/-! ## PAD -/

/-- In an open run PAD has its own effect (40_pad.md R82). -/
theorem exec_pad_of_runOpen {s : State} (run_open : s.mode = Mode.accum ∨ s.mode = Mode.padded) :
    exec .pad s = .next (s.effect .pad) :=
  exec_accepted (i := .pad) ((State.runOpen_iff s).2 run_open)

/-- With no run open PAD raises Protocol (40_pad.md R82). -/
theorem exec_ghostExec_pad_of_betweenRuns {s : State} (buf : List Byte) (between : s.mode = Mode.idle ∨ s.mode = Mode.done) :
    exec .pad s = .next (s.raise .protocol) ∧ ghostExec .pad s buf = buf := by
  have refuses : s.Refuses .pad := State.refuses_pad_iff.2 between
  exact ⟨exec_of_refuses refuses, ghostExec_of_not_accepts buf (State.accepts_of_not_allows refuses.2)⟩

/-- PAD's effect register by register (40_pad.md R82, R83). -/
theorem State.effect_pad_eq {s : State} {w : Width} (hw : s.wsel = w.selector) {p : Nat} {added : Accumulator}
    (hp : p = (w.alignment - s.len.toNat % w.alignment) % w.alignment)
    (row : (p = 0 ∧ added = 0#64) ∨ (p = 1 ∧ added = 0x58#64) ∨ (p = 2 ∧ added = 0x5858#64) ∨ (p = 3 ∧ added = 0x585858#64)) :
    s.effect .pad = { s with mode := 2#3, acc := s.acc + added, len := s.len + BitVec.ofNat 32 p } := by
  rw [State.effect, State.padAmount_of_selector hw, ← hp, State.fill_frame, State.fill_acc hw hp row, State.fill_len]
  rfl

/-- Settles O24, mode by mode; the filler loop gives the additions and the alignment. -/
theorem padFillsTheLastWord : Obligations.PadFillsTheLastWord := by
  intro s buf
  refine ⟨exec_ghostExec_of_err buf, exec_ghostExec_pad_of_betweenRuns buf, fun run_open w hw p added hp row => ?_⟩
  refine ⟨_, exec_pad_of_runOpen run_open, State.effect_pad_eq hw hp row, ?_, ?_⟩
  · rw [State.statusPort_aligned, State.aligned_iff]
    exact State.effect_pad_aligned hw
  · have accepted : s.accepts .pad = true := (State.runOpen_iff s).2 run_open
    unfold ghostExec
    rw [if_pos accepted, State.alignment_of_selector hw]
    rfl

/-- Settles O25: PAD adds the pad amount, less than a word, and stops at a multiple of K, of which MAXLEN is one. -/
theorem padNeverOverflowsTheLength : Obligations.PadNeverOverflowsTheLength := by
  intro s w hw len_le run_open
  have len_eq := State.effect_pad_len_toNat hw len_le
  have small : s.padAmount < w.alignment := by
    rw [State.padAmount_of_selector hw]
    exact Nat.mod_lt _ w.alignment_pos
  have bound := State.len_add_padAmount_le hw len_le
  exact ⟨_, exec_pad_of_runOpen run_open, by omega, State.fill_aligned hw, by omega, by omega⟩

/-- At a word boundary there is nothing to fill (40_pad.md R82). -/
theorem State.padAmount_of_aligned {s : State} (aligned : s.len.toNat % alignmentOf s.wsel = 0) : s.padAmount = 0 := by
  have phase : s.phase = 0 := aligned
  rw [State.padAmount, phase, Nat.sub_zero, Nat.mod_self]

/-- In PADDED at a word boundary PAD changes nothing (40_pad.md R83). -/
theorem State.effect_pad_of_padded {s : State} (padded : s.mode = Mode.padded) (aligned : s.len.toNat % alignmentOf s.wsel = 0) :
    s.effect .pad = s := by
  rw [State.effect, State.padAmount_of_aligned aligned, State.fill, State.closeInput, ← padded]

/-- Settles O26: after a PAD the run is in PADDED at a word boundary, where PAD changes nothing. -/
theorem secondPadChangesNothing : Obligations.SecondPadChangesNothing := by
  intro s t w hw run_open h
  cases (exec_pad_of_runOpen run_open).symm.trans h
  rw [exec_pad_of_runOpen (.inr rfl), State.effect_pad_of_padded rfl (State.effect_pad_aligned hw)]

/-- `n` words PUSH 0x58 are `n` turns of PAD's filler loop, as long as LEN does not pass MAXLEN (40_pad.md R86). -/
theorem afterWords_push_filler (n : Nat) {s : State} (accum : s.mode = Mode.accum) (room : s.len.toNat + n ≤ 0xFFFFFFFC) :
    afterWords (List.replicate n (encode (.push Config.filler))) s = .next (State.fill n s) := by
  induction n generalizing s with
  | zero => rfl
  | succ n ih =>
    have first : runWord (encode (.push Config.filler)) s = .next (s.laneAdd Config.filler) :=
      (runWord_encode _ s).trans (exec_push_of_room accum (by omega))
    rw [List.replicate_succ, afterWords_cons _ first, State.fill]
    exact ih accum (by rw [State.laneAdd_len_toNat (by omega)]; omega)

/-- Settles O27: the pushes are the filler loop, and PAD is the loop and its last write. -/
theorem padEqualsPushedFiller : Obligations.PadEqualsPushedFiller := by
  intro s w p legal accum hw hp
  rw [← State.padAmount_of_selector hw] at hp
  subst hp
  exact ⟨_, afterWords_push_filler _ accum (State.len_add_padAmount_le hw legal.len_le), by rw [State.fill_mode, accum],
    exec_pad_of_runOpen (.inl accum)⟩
---
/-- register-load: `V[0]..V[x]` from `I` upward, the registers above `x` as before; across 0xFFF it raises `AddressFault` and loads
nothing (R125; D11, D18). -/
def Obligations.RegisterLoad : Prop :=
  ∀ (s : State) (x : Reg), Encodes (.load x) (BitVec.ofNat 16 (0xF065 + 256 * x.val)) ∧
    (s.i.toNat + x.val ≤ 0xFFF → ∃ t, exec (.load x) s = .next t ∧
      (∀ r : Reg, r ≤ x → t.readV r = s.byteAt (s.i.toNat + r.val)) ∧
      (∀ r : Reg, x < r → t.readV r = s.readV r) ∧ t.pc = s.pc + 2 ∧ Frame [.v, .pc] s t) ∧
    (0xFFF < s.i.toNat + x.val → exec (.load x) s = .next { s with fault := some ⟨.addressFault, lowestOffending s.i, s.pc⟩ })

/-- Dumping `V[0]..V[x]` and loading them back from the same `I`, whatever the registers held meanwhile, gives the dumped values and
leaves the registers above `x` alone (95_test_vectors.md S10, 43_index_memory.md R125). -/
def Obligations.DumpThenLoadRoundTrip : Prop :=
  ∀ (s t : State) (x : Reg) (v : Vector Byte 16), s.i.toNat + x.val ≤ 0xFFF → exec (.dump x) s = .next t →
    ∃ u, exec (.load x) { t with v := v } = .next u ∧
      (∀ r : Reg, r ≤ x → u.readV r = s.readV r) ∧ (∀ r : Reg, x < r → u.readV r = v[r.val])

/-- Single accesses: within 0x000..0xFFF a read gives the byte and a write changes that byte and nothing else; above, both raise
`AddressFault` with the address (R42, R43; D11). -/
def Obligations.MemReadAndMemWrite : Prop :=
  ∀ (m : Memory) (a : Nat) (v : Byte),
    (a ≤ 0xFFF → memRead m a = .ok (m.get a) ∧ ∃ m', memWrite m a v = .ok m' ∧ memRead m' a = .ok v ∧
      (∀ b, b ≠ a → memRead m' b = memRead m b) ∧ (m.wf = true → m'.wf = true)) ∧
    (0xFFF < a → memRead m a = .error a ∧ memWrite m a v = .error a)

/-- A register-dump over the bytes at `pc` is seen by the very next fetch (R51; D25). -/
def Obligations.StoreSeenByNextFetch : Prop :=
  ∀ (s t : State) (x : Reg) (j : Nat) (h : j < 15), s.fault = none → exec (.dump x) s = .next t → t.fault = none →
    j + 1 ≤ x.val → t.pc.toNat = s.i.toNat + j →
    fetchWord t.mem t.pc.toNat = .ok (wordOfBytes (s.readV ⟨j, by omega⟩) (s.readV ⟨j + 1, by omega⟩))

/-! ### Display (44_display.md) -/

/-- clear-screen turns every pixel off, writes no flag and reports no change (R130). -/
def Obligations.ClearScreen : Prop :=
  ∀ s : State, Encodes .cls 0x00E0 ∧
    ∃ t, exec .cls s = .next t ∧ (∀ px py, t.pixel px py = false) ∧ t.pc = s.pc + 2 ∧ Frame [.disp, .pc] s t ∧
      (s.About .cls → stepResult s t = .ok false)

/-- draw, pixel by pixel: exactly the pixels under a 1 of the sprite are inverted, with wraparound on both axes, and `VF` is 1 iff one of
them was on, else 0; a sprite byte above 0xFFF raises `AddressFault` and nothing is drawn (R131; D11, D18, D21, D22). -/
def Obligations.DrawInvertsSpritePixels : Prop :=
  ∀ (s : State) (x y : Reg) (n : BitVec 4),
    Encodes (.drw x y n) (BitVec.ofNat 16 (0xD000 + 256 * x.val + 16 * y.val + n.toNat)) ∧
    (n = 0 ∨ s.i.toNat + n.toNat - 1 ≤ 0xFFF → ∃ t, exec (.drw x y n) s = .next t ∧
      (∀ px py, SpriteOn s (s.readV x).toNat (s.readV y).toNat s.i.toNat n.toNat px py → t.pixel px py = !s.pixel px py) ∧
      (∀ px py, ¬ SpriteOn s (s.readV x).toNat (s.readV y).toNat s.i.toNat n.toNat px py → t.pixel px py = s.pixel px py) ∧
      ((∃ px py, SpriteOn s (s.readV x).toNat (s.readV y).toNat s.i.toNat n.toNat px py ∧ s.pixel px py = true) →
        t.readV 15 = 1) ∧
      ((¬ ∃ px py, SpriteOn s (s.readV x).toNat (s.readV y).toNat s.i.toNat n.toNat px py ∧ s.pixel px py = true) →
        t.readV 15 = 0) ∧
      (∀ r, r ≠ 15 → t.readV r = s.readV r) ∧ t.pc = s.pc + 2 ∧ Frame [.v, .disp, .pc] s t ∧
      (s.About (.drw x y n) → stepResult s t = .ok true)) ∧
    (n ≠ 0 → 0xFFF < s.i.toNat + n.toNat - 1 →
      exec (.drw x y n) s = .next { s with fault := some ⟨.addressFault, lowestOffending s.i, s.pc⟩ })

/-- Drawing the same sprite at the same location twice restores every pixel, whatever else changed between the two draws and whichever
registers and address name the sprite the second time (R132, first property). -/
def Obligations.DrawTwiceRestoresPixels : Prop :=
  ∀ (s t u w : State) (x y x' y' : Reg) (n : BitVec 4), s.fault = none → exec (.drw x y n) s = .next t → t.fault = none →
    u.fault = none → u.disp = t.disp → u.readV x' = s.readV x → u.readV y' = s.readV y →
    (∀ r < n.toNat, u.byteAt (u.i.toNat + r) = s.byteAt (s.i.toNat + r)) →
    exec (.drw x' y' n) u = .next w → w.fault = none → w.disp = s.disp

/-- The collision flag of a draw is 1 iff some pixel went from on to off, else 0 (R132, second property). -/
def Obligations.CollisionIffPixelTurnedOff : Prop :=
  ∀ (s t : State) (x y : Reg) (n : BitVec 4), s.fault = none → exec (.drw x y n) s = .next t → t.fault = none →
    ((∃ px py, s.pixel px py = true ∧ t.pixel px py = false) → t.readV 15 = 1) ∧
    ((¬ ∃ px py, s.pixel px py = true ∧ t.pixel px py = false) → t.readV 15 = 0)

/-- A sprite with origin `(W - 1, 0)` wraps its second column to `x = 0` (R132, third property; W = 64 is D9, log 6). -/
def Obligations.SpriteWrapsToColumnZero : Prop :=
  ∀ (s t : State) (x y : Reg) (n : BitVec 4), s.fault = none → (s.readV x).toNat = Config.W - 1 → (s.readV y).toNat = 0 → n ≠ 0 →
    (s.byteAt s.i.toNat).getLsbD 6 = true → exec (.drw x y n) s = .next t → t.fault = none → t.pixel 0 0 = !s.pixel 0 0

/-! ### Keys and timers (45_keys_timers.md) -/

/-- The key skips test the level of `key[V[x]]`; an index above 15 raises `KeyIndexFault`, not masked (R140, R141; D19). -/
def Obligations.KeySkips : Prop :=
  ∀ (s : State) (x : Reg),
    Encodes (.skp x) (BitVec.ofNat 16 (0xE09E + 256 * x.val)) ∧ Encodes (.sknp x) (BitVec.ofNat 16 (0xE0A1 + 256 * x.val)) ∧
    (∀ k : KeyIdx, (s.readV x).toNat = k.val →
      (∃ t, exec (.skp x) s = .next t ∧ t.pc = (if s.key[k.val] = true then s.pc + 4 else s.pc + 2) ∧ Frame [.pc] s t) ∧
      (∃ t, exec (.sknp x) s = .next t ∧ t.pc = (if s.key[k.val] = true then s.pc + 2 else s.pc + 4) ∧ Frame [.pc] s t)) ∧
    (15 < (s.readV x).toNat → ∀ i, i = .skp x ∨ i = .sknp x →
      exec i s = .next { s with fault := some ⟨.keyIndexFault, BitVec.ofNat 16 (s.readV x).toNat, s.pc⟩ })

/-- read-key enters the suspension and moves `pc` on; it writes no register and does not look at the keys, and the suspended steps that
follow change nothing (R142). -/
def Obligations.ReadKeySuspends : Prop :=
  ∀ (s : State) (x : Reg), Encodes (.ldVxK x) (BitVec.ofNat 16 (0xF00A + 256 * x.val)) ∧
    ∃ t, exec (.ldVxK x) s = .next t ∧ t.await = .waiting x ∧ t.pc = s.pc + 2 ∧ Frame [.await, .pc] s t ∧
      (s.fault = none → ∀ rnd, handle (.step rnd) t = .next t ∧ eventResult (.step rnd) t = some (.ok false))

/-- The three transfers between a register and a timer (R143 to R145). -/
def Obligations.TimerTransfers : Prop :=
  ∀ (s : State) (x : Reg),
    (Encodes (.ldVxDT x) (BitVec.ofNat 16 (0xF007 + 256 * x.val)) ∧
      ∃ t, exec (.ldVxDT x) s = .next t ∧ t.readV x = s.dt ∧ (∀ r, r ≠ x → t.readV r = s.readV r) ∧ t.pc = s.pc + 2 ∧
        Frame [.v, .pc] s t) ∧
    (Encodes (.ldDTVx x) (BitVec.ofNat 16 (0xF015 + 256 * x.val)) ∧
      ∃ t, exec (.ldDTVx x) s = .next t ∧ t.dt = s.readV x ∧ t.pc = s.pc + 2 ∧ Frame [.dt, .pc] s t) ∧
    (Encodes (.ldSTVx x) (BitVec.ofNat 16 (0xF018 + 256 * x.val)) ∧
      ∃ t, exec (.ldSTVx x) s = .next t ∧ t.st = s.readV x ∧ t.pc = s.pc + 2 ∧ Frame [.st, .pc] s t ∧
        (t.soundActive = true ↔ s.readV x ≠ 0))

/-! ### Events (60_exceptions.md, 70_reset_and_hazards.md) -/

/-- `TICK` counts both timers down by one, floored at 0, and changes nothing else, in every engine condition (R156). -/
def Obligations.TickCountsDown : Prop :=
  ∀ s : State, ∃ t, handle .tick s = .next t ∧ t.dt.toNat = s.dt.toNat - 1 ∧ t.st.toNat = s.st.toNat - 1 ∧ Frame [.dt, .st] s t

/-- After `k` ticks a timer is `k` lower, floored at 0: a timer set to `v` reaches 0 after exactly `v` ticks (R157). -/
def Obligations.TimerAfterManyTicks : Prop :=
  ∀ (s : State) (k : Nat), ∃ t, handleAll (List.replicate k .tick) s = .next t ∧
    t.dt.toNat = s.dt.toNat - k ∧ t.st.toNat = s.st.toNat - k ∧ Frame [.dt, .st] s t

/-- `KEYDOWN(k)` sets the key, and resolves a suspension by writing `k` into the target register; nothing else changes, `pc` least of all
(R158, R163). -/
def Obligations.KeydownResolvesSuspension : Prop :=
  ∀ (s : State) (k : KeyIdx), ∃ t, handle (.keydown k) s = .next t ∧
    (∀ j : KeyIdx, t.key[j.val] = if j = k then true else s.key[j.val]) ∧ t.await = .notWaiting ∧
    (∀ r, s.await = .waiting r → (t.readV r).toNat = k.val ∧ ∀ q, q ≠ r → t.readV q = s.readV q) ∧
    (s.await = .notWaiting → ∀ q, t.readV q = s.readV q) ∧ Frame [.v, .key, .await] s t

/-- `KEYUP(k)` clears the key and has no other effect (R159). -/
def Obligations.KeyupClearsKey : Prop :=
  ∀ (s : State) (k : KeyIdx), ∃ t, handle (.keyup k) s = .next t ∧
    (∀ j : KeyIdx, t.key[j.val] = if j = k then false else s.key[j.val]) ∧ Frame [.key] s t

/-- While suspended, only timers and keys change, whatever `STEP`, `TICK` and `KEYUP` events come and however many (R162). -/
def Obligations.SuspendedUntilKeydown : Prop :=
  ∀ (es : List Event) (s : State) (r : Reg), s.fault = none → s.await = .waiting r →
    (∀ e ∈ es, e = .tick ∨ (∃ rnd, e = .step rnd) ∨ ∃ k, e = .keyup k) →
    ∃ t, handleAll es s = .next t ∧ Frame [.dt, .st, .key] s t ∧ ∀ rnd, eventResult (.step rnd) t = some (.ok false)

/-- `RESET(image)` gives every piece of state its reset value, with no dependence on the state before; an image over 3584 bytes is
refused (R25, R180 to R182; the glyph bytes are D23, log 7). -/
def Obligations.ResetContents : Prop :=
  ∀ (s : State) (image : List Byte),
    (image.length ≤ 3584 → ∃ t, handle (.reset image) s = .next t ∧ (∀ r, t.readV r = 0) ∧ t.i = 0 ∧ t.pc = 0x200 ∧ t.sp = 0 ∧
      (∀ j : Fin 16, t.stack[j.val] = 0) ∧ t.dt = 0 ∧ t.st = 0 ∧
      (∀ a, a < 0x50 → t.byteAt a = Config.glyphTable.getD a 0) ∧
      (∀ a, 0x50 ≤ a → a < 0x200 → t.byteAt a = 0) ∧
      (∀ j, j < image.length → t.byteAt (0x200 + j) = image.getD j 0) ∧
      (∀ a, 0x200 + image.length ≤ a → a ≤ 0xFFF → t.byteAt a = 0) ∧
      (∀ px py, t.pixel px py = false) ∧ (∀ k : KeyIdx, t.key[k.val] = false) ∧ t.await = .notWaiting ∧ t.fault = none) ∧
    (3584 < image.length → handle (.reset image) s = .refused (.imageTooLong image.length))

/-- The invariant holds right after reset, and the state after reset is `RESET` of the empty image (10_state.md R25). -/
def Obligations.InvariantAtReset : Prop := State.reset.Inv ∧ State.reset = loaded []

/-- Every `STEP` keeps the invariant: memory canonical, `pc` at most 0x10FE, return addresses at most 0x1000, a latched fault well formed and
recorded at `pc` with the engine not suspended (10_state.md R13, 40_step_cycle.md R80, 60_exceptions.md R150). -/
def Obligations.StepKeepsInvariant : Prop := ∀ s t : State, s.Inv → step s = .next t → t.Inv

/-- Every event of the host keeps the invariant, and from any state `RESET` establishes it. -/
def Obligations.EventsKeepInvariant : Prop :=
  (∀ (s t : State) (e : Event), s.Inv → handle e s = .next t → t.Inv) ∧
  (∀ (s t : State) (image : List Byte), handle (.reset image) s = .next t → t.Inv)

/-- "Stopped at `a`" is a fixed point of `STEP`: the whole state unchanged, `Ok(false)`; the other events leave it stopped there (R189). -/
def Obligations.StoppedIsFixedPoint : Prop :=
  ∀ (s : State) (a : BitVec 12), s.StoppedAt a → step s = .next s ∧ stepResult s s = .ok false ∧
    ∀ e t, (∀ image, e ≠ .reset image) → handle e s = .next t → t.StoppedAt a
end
---
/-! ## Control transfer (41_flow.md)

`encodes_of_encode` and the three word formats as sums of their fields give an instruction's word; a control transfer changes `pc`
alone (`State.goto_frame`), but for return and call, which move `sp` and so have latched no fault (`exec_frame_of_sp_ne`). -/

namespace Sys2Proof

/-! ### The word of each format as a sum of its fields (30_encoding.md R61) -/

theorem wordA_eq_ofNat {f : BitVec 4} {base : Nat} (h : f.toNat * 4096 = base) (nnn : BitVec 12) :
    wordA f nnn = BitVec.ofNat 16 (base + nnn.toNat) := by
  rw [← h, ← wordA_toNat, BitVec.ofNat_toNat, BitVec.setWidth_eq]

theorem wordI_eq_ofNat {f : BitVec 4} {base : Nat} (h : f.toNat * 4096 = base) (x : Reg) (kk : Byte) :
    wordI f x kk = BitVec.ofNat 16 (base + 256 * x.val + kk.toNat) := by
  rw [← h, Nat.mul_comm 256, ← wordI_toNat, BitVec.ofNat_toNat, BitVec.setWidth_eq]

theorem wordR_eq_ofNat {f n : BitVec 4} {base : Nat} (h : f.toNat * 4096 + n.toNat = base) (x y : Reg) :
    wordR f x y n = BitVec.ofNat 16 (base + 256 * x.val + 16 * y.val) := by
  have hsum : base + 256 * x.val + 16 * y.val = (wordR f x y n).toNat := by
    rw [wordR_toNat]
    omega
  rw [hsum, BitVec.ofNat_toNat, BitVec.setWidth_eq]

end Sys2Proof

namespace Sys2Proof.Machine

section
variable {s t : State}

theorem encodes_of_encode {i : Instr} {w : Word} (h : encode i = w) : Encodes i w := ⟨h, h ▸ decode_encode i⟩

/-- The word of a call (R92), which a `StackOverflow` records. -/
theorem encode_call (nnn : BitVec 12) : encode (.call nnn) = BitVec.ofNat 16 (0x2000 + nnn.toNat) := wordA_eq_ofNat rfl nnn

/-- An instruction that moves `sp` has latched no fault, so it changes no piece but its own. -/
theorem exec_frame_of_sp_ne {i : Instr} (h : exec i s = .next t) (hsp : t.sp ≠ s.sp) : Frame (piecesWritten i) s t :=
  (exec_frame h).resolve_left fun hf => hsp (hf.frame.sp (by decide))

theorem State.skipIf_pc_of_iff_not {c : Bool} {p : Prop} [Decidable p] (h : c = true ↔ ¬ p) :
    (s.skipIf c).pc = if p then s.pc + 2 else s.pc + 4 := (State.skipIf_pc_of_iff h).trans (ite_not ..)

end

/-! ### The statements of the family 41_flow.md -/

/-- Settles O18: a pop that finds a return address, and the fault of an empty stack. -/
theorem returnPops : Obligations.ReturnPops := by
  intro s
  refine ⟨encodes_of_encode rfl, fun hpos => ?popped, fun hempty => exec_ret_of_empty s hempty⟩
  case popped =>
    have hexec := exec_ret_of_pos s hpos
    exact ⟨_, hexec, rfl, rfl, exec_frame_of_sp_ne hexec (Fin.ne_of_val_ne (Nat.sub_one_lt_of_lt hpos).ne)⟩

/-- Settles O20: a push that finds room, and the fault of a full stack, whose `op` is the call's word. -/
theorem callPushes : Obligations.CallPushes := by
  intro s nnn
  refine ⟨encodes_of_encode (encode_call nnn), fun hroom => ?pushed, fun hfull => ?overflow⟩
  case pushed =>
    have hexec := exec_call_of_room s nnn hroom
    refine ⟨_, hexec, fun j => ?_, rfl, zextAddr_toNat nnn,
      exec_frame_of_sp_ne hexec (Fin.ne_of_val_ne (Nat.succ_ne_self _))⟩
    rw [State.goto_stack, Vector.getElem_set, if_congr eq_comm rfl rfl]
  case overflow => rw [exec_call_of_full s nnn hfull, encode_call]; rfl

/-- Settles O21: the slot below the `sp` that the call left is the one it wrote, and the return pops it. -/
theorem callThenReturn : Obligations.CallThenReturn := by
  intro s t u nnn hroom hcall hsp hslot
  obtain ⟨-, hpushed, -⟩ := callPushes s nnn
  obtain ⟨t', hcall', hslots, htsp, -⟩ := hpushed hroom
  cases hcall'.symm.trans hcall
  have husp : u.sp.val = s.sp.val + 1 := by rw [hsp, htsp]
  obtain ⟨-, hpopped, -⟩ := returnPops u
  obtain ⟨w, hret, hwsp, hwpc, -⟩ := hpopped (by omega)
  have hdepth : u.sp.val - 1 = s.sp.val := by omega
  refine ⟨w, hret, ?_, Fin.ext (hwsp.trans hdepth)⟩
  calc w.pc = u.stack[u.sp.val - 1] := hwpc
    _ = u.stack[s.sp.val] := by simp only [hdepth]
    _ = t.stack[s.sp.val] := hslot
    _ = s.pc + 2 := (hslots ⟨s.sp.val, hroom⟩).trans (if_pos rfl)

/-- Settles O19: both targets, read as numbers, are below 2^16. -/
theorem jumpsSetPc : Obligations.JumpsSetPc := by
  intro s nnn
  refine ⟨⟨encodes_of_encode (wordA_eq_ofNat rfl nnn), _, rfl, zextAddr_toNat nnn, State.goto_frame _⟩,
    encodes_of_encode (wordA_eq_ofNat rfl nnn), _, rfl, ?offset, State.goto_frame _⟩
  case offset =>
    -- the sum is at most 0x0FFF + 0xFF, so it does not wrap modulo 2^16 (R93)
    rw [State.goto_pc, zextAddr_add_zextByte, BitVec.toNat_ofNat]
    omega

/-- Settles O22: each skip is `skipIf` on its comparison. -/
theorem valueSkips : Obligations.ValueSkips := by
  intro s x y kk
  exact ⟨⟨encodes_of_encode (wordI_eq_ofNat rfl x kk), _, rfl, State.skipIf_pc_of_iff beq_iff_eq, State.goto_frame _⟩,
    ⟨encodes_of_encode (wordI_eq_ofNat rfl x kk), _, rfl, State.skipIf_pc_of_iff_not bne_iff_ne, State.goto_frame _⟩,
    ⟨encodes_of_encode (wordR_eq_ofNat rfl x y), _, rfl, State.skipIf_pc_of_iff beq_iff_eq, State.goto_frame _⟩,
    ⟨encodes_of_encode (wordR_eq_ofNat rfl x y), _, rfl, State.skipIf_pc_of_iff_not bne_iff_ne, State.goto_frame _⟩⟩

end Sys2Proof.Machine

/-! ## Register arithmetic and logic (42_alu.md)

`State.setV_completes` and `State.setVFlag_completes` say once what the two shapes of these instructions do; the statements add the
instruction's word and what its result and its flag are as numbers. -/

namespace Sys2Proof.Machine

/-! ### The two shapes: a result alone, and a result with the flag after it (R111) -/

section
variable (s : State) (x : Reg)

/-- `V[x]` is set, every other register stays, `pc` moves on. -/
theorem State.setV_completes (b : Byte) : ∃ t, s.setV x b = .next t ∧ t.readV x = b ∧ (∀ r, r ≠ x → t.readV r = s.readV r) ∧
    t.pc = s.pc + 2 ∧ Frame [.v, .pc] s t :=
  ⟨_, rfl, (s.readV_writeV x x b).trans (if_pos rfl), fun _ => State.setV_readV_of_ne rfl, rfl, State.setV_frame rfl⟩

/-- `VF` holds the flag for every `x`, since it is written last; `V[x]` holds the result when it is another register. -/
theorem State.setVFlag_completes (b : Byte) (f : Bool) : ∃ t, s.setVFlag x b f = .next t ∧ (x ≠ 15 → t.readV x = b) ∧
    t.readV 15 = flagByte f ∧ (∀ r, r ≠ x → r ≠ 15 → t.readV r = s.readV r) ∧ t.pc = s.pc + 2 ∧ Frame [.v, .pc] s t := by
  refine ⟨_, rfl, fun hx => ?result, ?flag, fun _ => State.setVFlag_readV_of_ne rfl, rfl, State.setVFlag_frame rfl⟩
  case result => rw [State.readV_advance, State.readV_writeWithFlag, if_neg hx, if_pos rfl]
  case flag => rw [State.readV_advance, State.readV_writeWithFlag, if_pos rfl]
---
• **PROBLEM DESCRIPTION**
Read the records above. Show each line that has the string "ldVxDT".

• **RESULT**
    (Encodes (.ldVxDT x) (BitVec.ofNat 16 (0xF007 + 256 * x.val)) ∧
      ∃ t, exec (.ldVxDT x) s = .next t ∧ t.readV x = s.dt ∧ (∀ r, r ≠ x → t.readV r = s.readV r) ∧ t.pc = s.pc + 2 ∧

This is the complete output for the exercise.